After enough rest Kurt got back up to his feet and walked
slowly up and around the bend. There was the house, just as desolate as he
could remember. Window sills sagged down vainly. Trees surrounding still as a
pole, until night falls. Porch creaking with every step.
Kurt opened the door and walked into the kitchen where his
stepfather sat reading the newspaper with a glass of water. "Hi."
"Hi." Kurt walked up to his room.
"You want something to eat?"
"No." He continued upstairs. For a few seconds his
stepfather didn't do anything, just stare in blank space. Then he looked back
at his newspaper.
Kurt was just standing around waiting for something to
happen. His father was doing nothing, wasting away his life. He urges Kurt to
be a success while lying there with a can of beer in one hand and headache
medicine in the other while watching the reruns of life outside the window. A
tree sways back and forth. Insects wage wars with themselves.
"You look so tired and unhappy," he thought to himself
picturing his father. "Who are we mistaken. You are not me. You are not my
family. The trees are having a fucking better time than you. But in your head
they're dying. In your head they're crying. What's in your head? Zombie, you
never tell me. And why do you always try when I don't wanna listen?"
Out of frustration he threw a baseball at his mirror. The
silence was shattered but there were no feet rushing up the steps to see what
was going on.
"Look at me."
Kurt noticed some small paper fall down to the ground with
the shards of glass. He carefully picked it up slowly and looked at it. It was
a photo very crumbled and more than five years old. He recognized his
stepfather right away, on the far left. He was surprised to see a smile on his
face, one which was absent even of the weeding photos.

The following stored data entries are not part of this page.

/-- The NYP header (Table 1.5). -/
def nypHeader (op flags tenant session seq idx sub count len status : Nat) : List Byte :=
  leBytes 1 (16 + op) ++ leBytes 1 flags ++ leBytes 1 tenant ++ leBytes 1 session ++ leBytes 2 seq ++
  leBytes 2 idx ++ leBytes 1 sub ++ leBytes 1 count ++ leBytes 2 len ++ leBytes 4 status

/-- The event record (Table 1.8). -/
def EvInfo.bytes (e : EvInfo) : List Byte :=
  time96Bytes e.time ++ leBytes 2 e.code ++ leBytes 1 e.unit ++ leBytes 1 e.flags ++ e.value

/-- An EVENT message of endpoint `e` (R36). -/
def State.eventBytes (s : State) (e : Nat) (m : EventMsg) : List Byte :=
  let body := m.info.bytes
  let dev : Bool := match objRow (keyIdx m.key) (keySub m.key) with
    | some r => r.scope != .ten
    | none => true
  nypHeader 6 0 (if dev then s.epTenant e else keyTen m.key) (if 32 ≤ e ∧ e < 48 then e - 31 else 0) m.seq
    (keyIdx m.key) (keySub m.key) 1 body.length 0 ++ body

/-- Whether a unit has set READY (R53), and whether it is HELD. -/
def State.ready (s : State) (u : Nat) : Bool := (s.rd O.READY).testBit u
def State.held (s : State) (u : Nat) : Bool := (s.rd O.HELD).testBit u

/-- An output recorded. -/
def State.emitOut (s : State) (o : Out) : State := { s with out := o :: s.out }

def State.modFunc (s : State) (f : Nat) (g : Func → Func) : State :=
  { s with host := { s.host with funcs := modNth s.host.funcs f g } }
def State.func (s : State) (f : Nat) : Func := nth s.host.funcs f Func.reset

/-- The link carries transactions: L0, or L1 that it leaves to do so (7100.01). -/
def State.linkUp (s : State) : Bool :=
  s.ready 0x20 && decide (2 ≤ s.rd O.LINK_STATE ∧ s.rd O.LINK_STATE ≤ 4)

/-- An MSI-X vector signalled (Table 17.2): sent while the link is up, else pending in the PBA. -/
def State.msix (s : State) (f v : Nat) : State :=
  if s.linkUp then s.emitOut (.msix f v)
  else s.modFunc f fun x => { x with pba := setBit x.pba v }

/-- Pending vectors go out once the link carries transactions (Table 17.2). -/
def State.flushPba (s : State) : State :=
  if s.linkUp then
    (List.range 32).foldl (fun s f => ((List.range 10).filter (s.func f).pba.testBit).foldl (fun s v =>
      (s.modFunc f fun x => { x with pba := clrBit x.pba v }).emitOut (.msix f v)) s) s
  else s

/-- The port a session sends on: the lowest of its ports that is enabled and up (R42, 1101.01). -/
def State.sessionPort (s : State) (n : Nat) : Option Nat :=
  [0, 1].find? fun p => (s.rd (O.SESSION_PORTS n)).testBit p && (s.rd O.UDP_ENABLE).testBit p && s.ready (0x21 + p)

/-- The nonce of R43: session number, direction, counter. -/
def udpNonce (n dir ctr : Nat) : List Byte := leBytes 1 (n + 1) ++ leBytes 1 dir ++ [0, 0] ++ leBytes 8 ctr

/-- A message of session `n` sealed and sent on a port (R43). -/
def State.sendUdp (s : State) (n port : Nat) (msg : List Byte) : State :=
  let ctr := s.rd (O.SESSION_TX_COUNTER n)
  let aad := msg.take 16 ++ leBytes 8 ctr
  let key := (nth s.sessions n { key := [], window := [], kept := [] }).key
  let (ct, tag) := gcmSeal key (udpNonce n 1 ctr) aad (msg.drop 16)
  (s.put (O.SESSION_TX_COUNTER n) (.n ((ctr + 1) % 2 ^ 64))).emitOut (.udp port n (aad ++ ct ++ tag))

def State.ep (s : State) (e : Nat) : EpState := nth s.eps e { seq := 0, overflow := false, queue := [] }
def State.modEp (s : State) (e : Nat) (g : EpState → EpState) : State := { s with eps := modNth s.eps e g }

/-- Sends the queued events of a session, oldest first. -/
def State.sendQueued (s : State) (e port : Nat) : State :=
  (s.ep e).queue.foldl (fun s m => s.sendUdp (e - 32) port (s.eventBytes e m)) (s.modEp e fun x => { x with queue := [] })

/-- The oldest queued event of a mailbox into MB_EVENT when that is free (R415). -/
def State.fillMbEvent (s : State) (e : Nat) : State :=
  match (s.ep e).queue with
  | [] => s
  | m :: rest =>
    if (s.func e).eventReady then s
    else
      ((s.modEp e fun x => { x with queue := rest }).modFunc e fun f =>
        { f with mbEvent := s.eventBytes e m, eventReady := true }).msix e 0

/-- Queued events go out: a mailbox fills MB_EVENT, an OPEN session sends, the sideband waits for READ_FRAME. -/
def State.pump (s : State) (e : Nat) : State :=
  if e < 32 then s.fillMbEvent e
  else if e < 48 then
    match s.sessionPort (e - 32) with
    | some p => if s.rd (O.SESSION_STATE (e - 32)) = 2 then s.sendQueued e p else s
    | none => s
  else s

/-- An event onto an endpoint's queue of 32 (R36, R37). DEDUCED: the first event queued after a drop carries OVERFLOW. -/
def State.queueEvent (s : State) (e k : Nat) (info : EvInfo) : State :=
  let st := s.ep e
  if 32 ≤ st.queue.length then
    let s := s.modEp e fun x => { x with overflow := true }
    if e < 32 then s.put (O.EVENT_DROPS e) (.n ((s.rd (O.EVENT_DROPS e) + 1) % 2 ^ 32)) else s
  else
    let info := if st.overflow then { info with flags := info.flags ||| 64 } else info
    let m : EventMsg := { key := k, seq := st.seq, info }
    (s.modEp e fun x => { seq := (x.seq + 1) % 65536, overflow := false, queue := x.queue ++ [m] }).pump e

/-- TIME96 now, in units of 2^-16 ns. -/
def State.timeNow (s : State) : Nat := s.time.now
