-- ==== Sys2Proof/Machine/Memory.lean ====
section
/-!
DEFINITION. Tenant memory: allocations and mapping (R293-R296), keys and tags (R303, R445, R450), the Rink's view with
its dirty lines (R297, R298), core-local memory, host memory and the charging of passes (R331, R332).
-/

namespace Sys2Proof.Machine

/-! ### Allocation -/

/-- The channels a tenant owns, ascending (R294). -/
def State.channels (s : State) (t : Nat) : List Nat :=
  (List.range 16).filter fun c => (s.rd (O.CHANNEL_GRANT t)).testBit c

/-- The Lodge segments a tenant owns, ascending (R296). -/
def State.segments (s : State) (t : Nat) : List Nat :=
  (List.range 32).filter fun k => s.rd (O.LODGE_SEG_OWNER k) = t

/-- Sizes of the two parts of the allocation (Table 12.2). -/
def State.dramBytes (s : State) (t : Nat) : Nat := (s.channels t).length * 2 ^ 30
def State.lodgeBytes (s : State) (t : Nat) : Nat := (s.segments t).length * 2 ^ 20

/-- Base of the Lodge window (Table 12.2). -/
def lodgeBase : Nat := 0x8000000000

/-- A range lies in the tenant's DRAM allocation. -/
def State.inDram (s : State) (t a n : Nat) : Bool := decide (a + n ≤ s.dramBytes t)
/-- A range lies in the tenant's Lodge allocation. -/
def State.inLodge (s : State) (t a n : Nat) : Bool := decide (lodgeBase ≤ a ∧ a + n ≤ lodgeBase + s.lodgeBytes t)
/-- A range lies in the tenant's allocation and in one window (R293). -/
def State.allocOk (s : State) (t a n : Nat) : Bool := s.inDram t a n || s.inLodge t a n

/-- The channel of a DRAM address, and its physical address (R294). -/
def State.channelOf (s : State) (t a : Nat) : Nat :=
  let cs := s.channels t
  nth cs (a / 256 % cs.length) 0
def State.phys (s : State) (t a : Nat) : Nat :=
  let n := (s.channels t).length
  s.channelOf t a * 2 ^ 30 + (a / 256 / n * 256 + a % 256)

/-- The memory units that a range of a tenant's allocation lies behind (R294, R311): bit 0 for the Lodge, unit 0x18, and
bits 1 to 4 for the DRAM controllers. -/
def State.behind (s : State) (t a n : Nat) : Nat :=
  if s.inLodge t a n then 1
  else if s.inDram t a n && decide (0 < n) then
    (List.range (min 16 (ceilDiv (a % 256 + n) 256))).foldl (fun m i => setBit m (s.channelOf t (a + 256 * i) / 4 + 1)) 0
  else 0

/-- The location of R303. -/
def State.loc (s : State) (t a : Nat) : Nat :=
  if a < lodgeBase then s.phys t a
  else lodgeBase + nth (s.segments t) ((a - lodgeBase) / 2 ^ 20) 0 * 2 ^ 20 + (a - lodgeBase) % 2 ^ 20

/-! ### Keys -/

/-- Bytes `off` to `off + n` of a tenant's key set (R445): K_LODGE 0, K_DRAM 64, K_SWAP 128, K_TAG 192. -/
def State.keyBytes (s : State) (t off n : Nat) : List Byte :=
  let d := nth s.security.slots t 0
  (List.range n).map fun i => Config.drbgByte d (off + i)

/-- The tag of a tile (R303, R450). -/
def State.tileTag (s : State) (t a : Nat) (msg : List Byte) : List Byte :=
  aesCmac (s.keyBytes t 192 32) ((1 : Byte) :: (leBytes 8 (s.loc t a) ++ msg))

/-- The tag of a swap slot (R257, R450). -/
def State.swapTag (s : State) (t : Nat) (msg : List Byte) : List Byte :=
  aesCmac (s.keyBytes t 192 32) ((2 : Byte) :: msg)

/-- The swap cipher: AES-XTS-256 in data units of 256 B with the host address divided by 256 as tweak (R257). -/
def State.swapCrypt (s : State) (dec : Bool) (t a : Nat) (bs : List Byte) : List Byte :=
  ((chunksOf 256 bs).mapIdx fun i u => xtsApply dec (s.keyBytes t 128 64) (a / 256 + i) u).flatten

/-! ### Bytes -/

/-- The key of a tenant byte, and of a byte of core-local memory. -/
def tkey (t a : Nat) : Nat := t * 2 ^ 40 + a
def ckey (c a : Nat) : Nat := c * 2 ^ 21 + a

/-- The poison keys of the words that hold a byte of core-local memory and of tenant memory (R477). -/
def poisonCore (c a : Nat) : Nat := ckey c a / 8
def poisonTen (t a : Nat) : Nat := 2 ^ 48 + tkey t a / 8
/-- The poison key of a word of Patrol's Lodge segment `g`. -/
def poisonPatrol (g a : Nat) : Nat := 2 ^ 50 + (g * 2 ^ 20 + a) / 8

/-- The words from `lo` to `hi` are rewritten, or hold nothing any more: they are no longer poisoned. -/
def State.unpoison (s : State) (lo hi : Nat) : State :=
  if s.integrity.poisoned = [] then s
  else { s with integrity := { s.integrity with
    poisoned := s.integrity.poisoned.filter fun k => decide (k < lo ∨ hi < k) } }

/-- A byte of tenant memory; one that nothing has written is a free value (R295). -/
def State.tbyte (s : State) (t a : Nat) : Byte :=
  (kvGet (tkey t a) s.tmem).getD (Config.memByte (nth s.compute.gens t 0) (tkey t a))
def State.tbytes (s : State) (t a n : Nat) : List Byte := (List.range n).map fun i => s.tbyte t (a + i)

/-- Bytes into tenant memory. -/
def State.tput (s : State) (t a : Nat) (bs : List Byte) : State :=
  let s := if bs = [] then s else s.unpoison (poisonTen t a) (poisonTen t (a + bs.length - 1))
  { s with tmem := memWrite none (tkey t a) bs s.tmem }

/-- The contents of a window of a tenant are lost (R295, R311): the bytes from `lo` to `hi` read as free values. -/
def State.tlose (s : State) (t lo hi : Nat) : State :=
  let s := s.unpoison (poisonTen t lo) (poisonTen t hi - 1)
  { s with
    tmem := s.tmem.filter fun p => decide (p.1 < tkey t lo ∨ tkey t hi ≤ p.1),
    compute := { s.compute with gens := modNth s.compute.gens t fun _ => s.free + 1 },
    free := s.free + 1 }

/-- The contents of lost channels of a tenant's DRAM (R311): their bytes, and those that nothing has written, read as
free values. -/
def State.tloseChannels (s : State) (t : Nat) (lost : List Nat) : State :=
  let gone := fun (k : Nat) => decide (tkey t 0 ≤ k ∧ k < tkey t lodgeBase) && lost.contains (s.channelOf t (k - tkey t 0))
  { s with
    tmem := s.tmem.filter fun p => !gone p.1,
    integrity := { s.integrity with poisoned := s.integrity.poisoned.filter fun k =>
      !(decide (2 ^ 48 ≤ k ∧ k < 2 ^ 50) && gone ((k - 2 ^ 48) * 8)) },
    compute := { s.compute with gens := modNth s.compute.gens t fun _ => s.free + 1 },
    free := s.free + 1 }

/-- A byte of tenant memory as a Rink sees it: its own dirty bytes first (R298). -/
def State.rbyte (s : State) (r t a : Nat) : Byte :=
  (kvGet (tkey t a) (s.rink r).dirty).getD (s.tbyte t a)

/-- A byte of core-local memory. -/
def State.cbyte (s : State) (c a : Nat) : Byte := (kvGet (ckey c a) s.clm).getD 0
def State.cput (s : State) (c a : Nat) (bs : List Byte) : State :=
  let s := if bs = [] then s else s.unpoison (poisonCore c a) (poisonCore c (a + bs.length - 1))
  { s with clm := memWrite (some 0) (ckey c a) bs s.clm }
/-- The core-local bytes from `lo` to `hi` cleared. -/
def State.cclear (s : State) (c lo hi : Nat) : State :=
  let s := s.unpoison (poisonCore c lo) (poisonCore c hi - 1)
  { s with clm := kvSplice (ckey c lo) (ckey c hi) [] s.clm }

/-- A byte of Base engine memory. -/
def State.bbyte (s : State) (a : Nat) : Byte := (kvGet a s.bmem).getD 0
def State.bbytes (s : State) (a n : Nat) : List Byte := (List.range n).map fun i => s.bbyte (a + i)
def State.bput (s : State) (a : Nat) (bs : List Byte) : State := { s with bmem := memWrite (some 0) a bs s.bmem }

/-- A byte of host memory: what the block wrote, else what the host holds there (free). -/
def hkey (f a : Nat) : Nat := f * 2 ^ 64 + a
def State.hbyte (s : State) (f a : Nat) : Byte := (kvGet (hkey f a) s.hmem).getD (Config.hostByte (hkey f a))
def State.hput (s : State) (f a : Nat) (bs : List Byte) : State := { s with hmem := memWrite none (hkey f a) bs s.hmem }

/-! ### Passes -/

/-- The pass key of an activity and resource: resources 0-12 of Table 13.3, DRAM per channel at 16 + channel. -/
def passKey (act res : Nat) : Nat := act * 32 + res

/-- The tenant and class of an activity number (tenant + 32 × LC). -/
def actTenant (act : Nat) : Nat := act % 32
def actLc (act : Nat) : Bool := decide (32 ≤ act)

/-- The pass of an activity for a resource in this period (R329). -/
def State.pass (s : State) (act res : Nat) : Nat :=
  let i := if 16 ≤ res then 9 else res
  s.rd (if actLc act then O.PASS_LC i (actTenant act) else O.PASS_BE i (actTenant act))

def State.usedPass (s : State) (act res : Nat) : Nat := (kvGet (passKey act res) s.compute.used).getD 0

/-- The activity has spent its pass of a resource (R332). -/
def State.spent (s : State) (act res : Nat) : Bool := decide (s.pass act res ≤ s.usedPass act res)

/-- `n` units charged (R331); reaching the pass throttles the activity in this period (R332). -/
def State.charge (s : State) (act res n : Nat) : State :=
  if n = 0 then s
  else
    let k := passKey act res
    let u := s.usedPass act res + n
    let c := { s.compute with used := kvPut k u s.compute.used }
    { s with compute := if s.pass act res ≤ u then { c with throttled := insNat k c.throttled } else c }

/-- Bytes moved to or from a tenant address, charged to its tier (Table 13.3) and counted per channel (7030, 7031). -/
def State.traffic (s : State) (act a n : Nat) (write : Bool) : State :=
  let t := actTenant act
  if a < lodgeBase then
    let c := s.channelOf t a
    (s.addTo (if write then O.CH_WRITE_BYTES c else O.CH_READ_BYTES c) n).charge act (16 + c) n
  else s.charge act 8 n

/-- As `traffic` for a range of any length, line by line. -/
def State.trafficRange (s : State) (act a n : Nat) (write : Bool) : State :=
  (List.range (ceilDiv (a % 256 + n) 256)).foldl (fun s i =>
    let lo := max a ((a / 256 + i) * 256)
    let hi := min (a + n) ((a / 256 + i + 1) * 256)
    s.traffic act lo (hi - lo) write) s

/-! ### The Rink cache -/

/-- One byte written through a Rink's cache (R298): dirty in its line, which records the class. -/
def State.rput (s : State) (r act : Nat) (w : Wr) : State :=
  let t := actTenant act
  let k := tkey t w.addr
  let old := (s.rbyte r t w.addr).toNat
  let b : Byte := BitVec.ofNat 8 (Nat.lor (Nat.land w.val w.mask) (Nat.land old (255 - w.mask)))
  s.modRink r fun x =>
    { x with dirty := kvPut k b x.dirty, lines := kvPut (k / 256) (actLc act) x.lines,
             poison := x.poison.filter (· != k / 8) }

/-- The lines of a tile that goes past the cache are invalidated (R303). -/
def State.rdrop (s : State) (r t lo hi : Nat) : State :=
  s.modRink r fun x =>
    { x with dirty := x.dirty.filter fun p => decide (p.1 < tkey t lo ∨ tkey t hi ≤ p.1),
             lines := x.lines.filter fun p => decide (p.1 * 256 + 256 ≤ tkey t lo ∨ tkey t hi ≤ p.1 * 256) }

/-- The dirty lines of a tenant in a Rink are written back (R298), each charged to the class that wrote it last. A line
that holds a poisoned word is not (R477). -/
def State.commit (s : State) (r t : Nat) : State :=
  let x := s.rink r
  let mine := fun (k : Nat) => decide (tkey t 0 ≤ k ∧ k < tkey (t + 1) 0)
  let sound := fun (line : Nat) => !x.poison.any fun w => w / 32 == line
  let s := (x.lines.filter fun p => mine (p.1 * 256) && sound p.1).foldl (fun s p =>
    s.traffic (t + if p.2 then 32 else 0) (p.1 * 256 % 2 ^ 40) 256 true) s
  let put := fun (s : State) (p : Host.Cell) => s.tput t (p.1 - tkey t 0) [p.2]
  let s := (x.dirty.filter fun (p : Host.Cell) => mine p.1 && sound (p.1 / 256)).foldl put s
  s.modRink r fun x =>
    { x with dirty := x.dirty.filter fun p => !mine p.1, lines := x.lines.filter fun p => !mine (p.1 * 256) }

/-- Every Rink's dirty lines of a tenant written back. -/
def State.commitAll (s : State) (t : Nat) : State := (List.range 4).foldl (fun s r => s.commit r t) s

/-- Some key of `ks` lies from `lo` to `hi`. -/
def anyIn (ks : List Nat) (lo hi : Nat) : Bool := ks.any fun k => decide (lo ≤ k ∧ k ≤ hi)

/-- A range of tenant memory holds a poisoned word (R477). -/
def State.poisonDev (s : State) (t a n : Nat) : Bool :=
  decide (0 < n) && anyIn s.integrity.poisoned (poisonTen t a) (poisonTen t (a + n - 1))

/-- A read of a range by core `c` meets a poisoned word: in its memory, or behind its Rink's cache (R477). -/
def State.poisonIn (s : State) (c t : Nat) (clm : Bool) (a n : Nat) : Bool :=
  if clm then decide (0 < n) && anyIn s.integrity.poisoned (poisonCore c a) (poisonCore c (a + n - 1))
  else s.poisonDev t a n ||
    (decide (0 < n) && anyIn (s.rink (c / 4)).poison (tkey t a / 8) (tkey t (a + n - 1) / 8))

/-- What an evaluation on core `c` reads (R139, R292, R303). -/
def State.envOf (s : State) (c t : Nat) : Env :=
  { tenant := t, mem := fun a => s.rbyte (c / 4) t a, clm := fun a => s.cbyte c a, tagOf := s.tileTag t, loc := s.loc t }

end Sys2Proof.Machine
end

He was next to a girl in
her late teens with dark red hair, brown eyes, fair skin, and a grey top. Two
others were there too, but there was a stain blotching the right side of the
photo. He could only make out one of them had a cast around his arm.
It might have cheered up Kurt to see this photo of his
stepfather having a life. He was especially drawn into this girl beside him. In
no way did it look like his mother.
"Something... wrong?" Kurt's stepfather asked as he entered
the room and saw the shattered glass. "Let me get the dust pan and vacuum
cleaner." Then he noticed the picture in Kurt's hand and dropped his mouth just
slightly.
Kurt pointed to the figure in the photograph. "Who is this?"